# MATERIAL FOR THE TASK
-- -- --

-- ==== Sys2Proof/Machine/Matrix.lean ====
section
/-! DEFINITION. Matrix instructions: macro-operations step by step (R175 to R209), cooperative products (R190 to R192). -/

namespace Sys2Proof.Machine
open Sys2Proof

/-! ### tshape (R30, R175) -/
def tCf (t : Word) : Nat := bitsOf t 31 30
def tBf (t : Word) : Nat := bitsOf t 29 26
def tAf (t : Word) : Nat := bitsOf t 25 22
def tM (t : Word) : Nat := bitsOf t 21 15 + 1
def tN (t : Word) : Nat := bitsOf t 14 8 + 1
def tK (t : Word) : Nat := bitsOf t 7 0 + 1
/-- Format groups of the dome (R175). -/
def domeGroup (c : Nat) : Nat :=
  match c with
  | 1 => 1
  | 2 => 2
  | 3 => 2
  | 4 => 3
  | 5 => 3
  | 6 => 4
  | _ => 0
/-- The combination is one of the dome's, or one of the macros' (R175). -/
def isDome (t : Word) : Bool :=
  if tCf t = 1 then tAf t == 0 && tBf t == 0 && decide (tN t ≤ 64) && decide (tK t ≤ 128)
  else tCf t == 0 && domeGroup (tAf t) != 0 && domeGroup (tAf t) == domeGroup (tBf t) && (tAf t != 1 || decide (tK t ≤ 128))
def isMacro (t : Word) : Bool :=
  (tCf t == 0 || tCf t == 2) && (tAf t == 7 || tAf t == 8) && (tBf t == 7 || tBf t == 9) && decide (tK t ≤ 128)
/-- Accumulator format code, its float format, words of an element (R30, R23). -/
def accFmt (t : Word) : Nat :=
  match tCf t with
  | 0 => 1
  | 1 => 0
  | _ => 11
def accF (t : Word) : FpFmt := if tCf t = 1 then fp64 else fp32
def accW (t : Word) : Nat := if tCf t = 1 then 2 else 1
/-- Rows of row group g of m rows; row groups of n. -/
def grp (g m : Nat) : List Nat := (List.range 16).filterMap fun i => if 16 * g + i < m then some (16 * g + i) else none
def groups (n : Nat) : Nat := (n + 15) / 16
/-- Blocks of a row of n elements of a format (R178). -/
def rowBlks (n fmt : Nat) : Nat := (n * fmtWidth fmt + 511) / 512

/-! ### Accumulators, buffers, macros (R23, R179) -/
def Core.accGet (k : Core) (cw m r n : Nat) : Nat :=
  let b := m * 16384 + r * 128 + n * cw
  (fget (0 : BitVec 32) k.acc b).toNat + (if cw = 2 then 2 ^ 32 * (fget (0 : BitVec 32) k.acc (b + 1)).toNat else 0)
def Core.accPut (k : Core) (cw m r n v : Nat) : Core :=
  let b := m * 16384 + r * 128 + n * cw
  let a := fset k.acc b (BitVec.ofNat 32 v)
  { k with acc := if cw = 2 then fset a (b + 1) (BitVec.ofNat 32 (v / 2 ^ 32)) else a }
/-- Running row maximum and denominator, FP32 codes. -/
def Core.maxOf (k : Core) (m r : Nat) : Nat := (fget (0xFF800000 : BitVec 32) k.amax (m * 128 + r)).toNat
def Core.denOf (k : Core) (m r : Nat) : Nat := (fget (0 : BitVec 32) k.aden (m * 128 + r)).toNat
def Core.setMax (k : Core) (m r v : Nat) : Core := { k with amax := fset k.amax (m * 128 + r) (BitVec.ofNat 32 v) }
def Core.setDen (k : Core) (m r v : Nat) : Core := { k with aden := fset k.aden (m * 128 + r) (BitVec.ofNat 32 v) }
/-- Bytes of a row of fb in a format of width w (log 6). -/
def fbRow (w : Nat) : Nat := if w = 64 then 512 else 16 * w
/-- Element (row, col) of a B buffer. -/
def Core.fbGet (k : Core) (b w row col : Nat) : Nat :=
  let a := b * 65536 + row * fbRow w + col * w / 8
  let byte (i : Nat) : Byte := fget 0 k.fb (a + i)
  if w < 8 then (byte 0).toNat / 2 ^ (col * w % 8) % 2 ^ w else ofLe ((List.range (w / 8)).map byte)
/-- Write a row of a B buffer: its elements packed in v. -/
def Core.fbPut (k : Core) (b w row v : Nat) : Core :=
  let a := b * 65536 + row * fbRow w
  { k with fb := (List.range (fbRow w)).foldl (fun m i => fset m (a + i) (BitVec.ofNat 8 (v / 2 ^ (8 * i)))) k.fb }
/-- A cell of a macro; writing a row of cells. -/
def Core.cmGet (k : Core) (c row col : Nat) : Nat := (fget (0 : Byte) k.cm (c * 16384 + row * 128 + col)).toNat
def Core.cmPut (k : Core) (c row : Nat) (cells : Nat → Nat) : Core :=
  { k with cm := (List.range 128).foldl (fun m i => fset m (c * 16384 + row * 128 + i) (BitVec.ofNat 8 (cells i))) k.cm }
def Core.isTern (k : Core) (c : Nat) : Bool := fget false k.cmTern c
/-- tshape.inuse bit of an accumulator (R176). -/
def Core.use (k : Core) (m : Nat) (b : Bool) : Core := { k with tshape := putBit k.tshape (32 + m) b }
/-- mk restored to its reset values, its bit of tshape.inuse cleared (R23, R195). -/
def Core.zeroAcc (k : Core) (m : Nat) : Core :=
  { k.use m false with
    acc := k.acc.filter fun e => e.1 / 16384 != m
    amax := k.amax.filter fun e => e.1 / 128 != m
    aden := k.aden.filter fun e => e.1 / 128 != m }
/-- Update the elements (r, n) of an accumulator: f gives a code from the one held. -/
def gridUpd (cw m : Nat) (rs ns : List Nat) (f : Nat → Nat → Nat → Raise → Nat × Raise) (k : Core) (r : Raise) : Core × Raise :=
  rs.foldl (fun a i => ns.foldl (fun (a : Core × Raise) n =>
    let v := f i n (a.1.accGet cw m i n) a.2
    (a.1.accPut cw m i n v.1, v.2)) a) (k, r)

/-! ### Macro-operations (R182 to R186) -/
/-- What a step answers: it commits (and holds rows for the next), stalls, traps, traps before the first step, or commits and
then traps (R186). -/
inductive StepOut where
  | ok (rows : List Nat) (s : State)
  | stall (s : State)
  | trap (t : Trap) (s : State)
  | early (t : Trap) (s : State)
  | fin (t : Trap) (s : State)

-- -- --

# WHAT IS REQUIRED
Starting at the line that contains "2 then fset" and stopping after the line that contains "def Core.maxOf (k", write out every line exactly as it appears above, and no other line.

# RESULT
  { k with acc := if cw = 2 then fset a (b + 1) (BitVec.ofNat 32 (v / 2 ^ 32)) else a }
/-- Running row maximum and denominator, FP32 codes. -/
def Core.maxOf (k : Core) (m r : Nat) : Nat := (fget (0xFF800000 : BitVec 32) k.amax (m * 128 + r)).toNat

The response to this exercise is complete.